12-01-2011 11:05 AM
I have the likelihood functions prewritten. I try to optimize the likelihood through "nlpnrr" function. For my estimated parameters, I then want to find the Hessian computed at those values through 'nlpfdd' function. Once I get the Hessian I am interested in taking the inverse of the hessian multiplied by minus, which is basically the Information Matrix. This Information matrix is the Variance-Covariance Matrix and the On-Diagonal elements give us the variance (Square root of it gives the standard error of the estimates). Unfortunatly, the some of the var-cov matrix on-diagonal elements are negative which does not makes sense as the var-cov has to be positive. Any help would be great, or any alternative way to compute standard errors.
12-01-2011 11:45 AM
Often this is a sign of a misspecified model, but it happens often enough that people have written papers or blogs about various ways to overcome this problem. Some people add a multiple of the identity matrix to the Hessian formula and call it "ridged optimization." (See
the Newton-Raphson Ridge Optimization (NLPNRR) method: http://support.sas.com/documentation/cdl/en/imlug/64248/HTML/default/viewer.htm#imlug_langref_sect21...)

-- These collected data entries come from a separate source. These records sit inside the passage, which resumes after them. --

/-- A port Fault on any fetch, load, store, re-fetch, vector fetch or prefetch ends the step as HardFault, not as a trap (R64, R68, R69, R401, R403, R466, R504).
Which accesses fault is the model's cfg.port (log 5), and a HardFault is a fault outcome with no state (log 6). That the reset trap makes its prefetch without a second alignment test is deduced (log 15). LDSTUB and SWAP rest on the spec's decision D3, ba,a on its D14. -/
def Obligations.PortFaultStops : Prop :=
  (∀ s : State, s.status = .normal → s.stage = .boundary → s.portFaults .fetch s.npc 4 = true →
    step s = .fault (.hardFault .fetch s.npc 4)) ∧
  (∀ (s : State) (rd rs1 : Reg) (src : Operand2), ∀ ea : Word, ea = s.reg rs1 + s.operand2 src →
    (s.portFaults .read ea 1 = true →
      exec (.ldub rd rs1 src) s = .fault (.hardFault .read ea 1) ∧ exec (.ldsb rd rs1 src) s = .fault (.hardFault .read ea 1) ∧
      (s.cfg.implUnlisted = .v8 → exec (.ldstub rd rs1 src) s = .fault (.hardFault .read ea 1))) ∧
    (s.portFaults .write ea 1 = true →
      exec (.stb rd rs1 src) s = .fault (.hardFault .write ea 1) ∧
      (s.cfg.implUnlisted = .v8 → s.portFaults .read ea 1 = false →
        exec (.ldstub rd rs1 src) s = .fault (.hardFault .write ea 1))) ∧
    (ea.toNat % 2 = 0 →
      (s.portFaults .read ea 2 = true →
        exec (.lduh rd rs1 src) s = .fault (.hardFault .read ea 2) ∧ exec (.ldsh rd rs1 src) s = .fault (.hardFault .read ea 2)) ∧
      (s.portFaults .write ea 2 = true → exec (.sth rd rs1 src) s = .fault (.hardFault .write ea 2))) ∧
    (ea.toNat % 4 = 0 →
      (s.portFaults .read ea 4 = true →
        exec (.ld rd rs1 src) s = .fault (.hardFault .read ea 4) ∧
        (s.cfg.implUnlisted = .v8 → exec (.swap rd rs1 src) s = .fault (.hardFault .read ea 4))) ∧
      (s.portFaults .write ea 4 = true →
        exec (.st rd rs1 src) s = .fault (.hardFault .write ea 4) ∧
        (s.cfg.implUnlisted = .v8 → s.portFaults .read ea 4 = false →
          exec (.swap rd rs1 src) s = .fault (.hardFault .write ea 4)))) ∧
    (rd.toNat % 2 = 0 → ea.toNat % 8 = 0 →
      (s.portFaults .read ea 4 = true → exec (.ldd rd rs1 src) s = .fault (.hardFault .read ea 4)) ∧
      (s.portFaults .read ea 4 = false → s.portFaults .read (ea + 4) 4 = true →
        exec (.ldd rd rs1 src) s = .fault (.hardFault .read (ea + 4) 4)) ∧
      (s.portFaults .write ea 4 = true → exec (.std rd rs1 src) s = .fault (.hardFault .write ea 4)) ∧
      (s.portFaults .write ea 4 = false → s.portFaults .write (ea + 4) 4 = true →
        exec (.std rd rs1 src) s = .fault (.hardFault .write (ea + 4) 4)))) ∧
  (∀ s : State, s.annul = true → s.portFaults .fetch s.npc2 4 = true → s.complete = .fault (.hardFault .fetch s.npc2 4)) ∧
  (∀ (s : State) (c : Cond) (disp22 : BitVec 22), condHolds c s.psr.icc = false → s.portFaults .fetch s.npc2 4 = true →
    exec (decodeBicc true disp22 c) s = .fault (.hardFault .fetch s.npc2 4)) ∧
  (∀ (s : State) (disp22 : BitVec 22) (t : Word), t = s.pc + BitVec.ofInt 32 (disp22.toInt * 4) → s.cfg.baAnnul = .v8 →
    s.portFaults .fetch t 4 = true → exec (.ba true disp22) s = .fault (.hardFault .fetch t 4)) ∧
  (∀ s : State, (s.annul = false ∨ s.portFaults .fetch s.npc2 4 = false) →
    (∀ (t : Trap) (v : Word), s.selectTrap = some t → t ≠ .reset → (Trap.isInterrupt t = true ∨ s.psr.et = true) →
      v = s.tbr.tba ++ Trap.tt t ++ 0#4 → s.portFaults .fetch v 4 = true → s.complete = .fault (.hardFault .fetch v 4)) ∧
    (s.selectTrap = some .reset → s.portFaults .fetch s.bootEntry 4 = true →
      s.complete = .fault (.hardFault .fetch s.bootEntry 4))) ∧
  (∀ (s : State) (e : Word), e.toNat % 4 = 0 → s.portFaults .fetch e 4 = true → callBoot e s = .fault (.hardFault .fetch e 4)) ∧
  (∀ s : State, s.status = .hardFault → step s = .fault .alreadyHardFault ∧ callFetch s = .fault .alreadyHardFault ∧
    callDecode s = .fault .alreadyHardFault ∧ callExec s = .fault .alreadyHardFault)

/-- CALL links its own address in r15 and transfers to pc + 4 * disp30 after the delay slot (R241). -/
def Obligations.CallResult : Prop :=
  ∀ (s : State) (disp30 : BitVec 30), s.sized = true → s.quiet = true →
    GivesLink (exec (.call disp30) s) s 15 (s.pc + BitVec.ofInt 32 (disp30.toInt * 4))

Since you are using NLPNRR already, I wonder if you are adding the final value of the ridge parameter before you try to invert? The NLPFDD function will compute the unadjusted Hessian. To get the ridged Hessian, you need to add lamda*Identity, where lambda is the final value of the ridge parameter.
For a general explanation of this problem (and what people try to do), see Gill and King (2004), "What to Do When Your Hessian is Not Invertible" http://gking.harvard.edu/files/help.pdf
A similar article is http://gking.harvard.edu/files/numhess.pdf
But I emphasize that this is often caused by a misspecified problem. For example, it could occur if you are trying to fit parameters of a gamma distribution to data that are not actually distrubted as gamma.
12-01-2011 02:26 PM
Unfortunately, I don't. Look at the iteration history. Does it look like the iterations are going to infinity or converging to a local maximum that is far from your initial guess? It's possible that the ML function has multiple local maximums, and that some are "bad" whereas others are "good." I wish I had a small (~20) data set and objective function that exhibits this problem. I've never actually observed it myself.
12-01-2011 03:14 PM
I'm reading the user guide of SAS/IML and the standard error of estimated parameters in the example on page 379 is calculated as the square root of absolute value of on-diagonal elements of inverse of Heissan. My problem could be avioded is I do the same way but can we do so?
stderr = sqrt(abs(vecdiag(hin2))) where hin2 is the inverse of heissan
12-01-2011 03:31 PM
Personally, I wouldn't do that.
I would guess that the ABS is in there to prevent the SQRT from complaining if there is a very small variance (such as 1e-10) that, because of numerical rounding error, comes out as slightly negative (such as -1e-12). Values like that are "numerically zero" and so there is no harm in using the ABS function.
If your diagonal elements are sizeable, however (such as -0.5), then I think you're making a mistake if you take the absolute value.
12-02-2011 10:58 AM
Yes. Look into it and see whether it's possible. I don't use ridge regression myself because I question its validity, but if you choose to use it, that how to get the Hession used by the optimization procedure at the final (optimal) location.
12-02-2011 05:09 PM
I ran my model via proc mixed and the code is as follows:
proc mixed data=temp method=ml;
class treat time id;
model var1=treat time time*treat/s;
repeated time /type=ar(1) subject=id R rcorr;
I also ran my model via proc iml by optimizing the likelihood through "nlpnrr"/"nlpnar" function and finding the Hessian computed at estimated parameters through 'nlpfdd' function.
Ideally, this two methods should give me the same results because PROC MIXED also minimizes -2 times loglikelihood by using a ridge-stabilized Newton-Raphson algorithm. In fact, the parameter estimates are pretty close (the difference could be neglected). However, the variance of the parameter estimates are different. Like what you've suggested, I add a multiple (the heading ridge from the optimization procedure) of the identity matrix to the Hessian formula, but it doesn't help, even make it worse.
This bothers me a while and I couldn't figure out why this happens. Do you have any idea?
12-03-2011 06:45 AM
I think this question is going beyond what I know. I am not well-versed in mixed models.
If I had to guess, I would guess that you are using different models. The MIXED model includes a parameter 'rho' that is associated with the AR(1) correlation structure and models the covariance structure as part of the parameter estimates. Unless you are doing the same thing in your IML code, you are solving a different model (perhaps a fixed-effect model).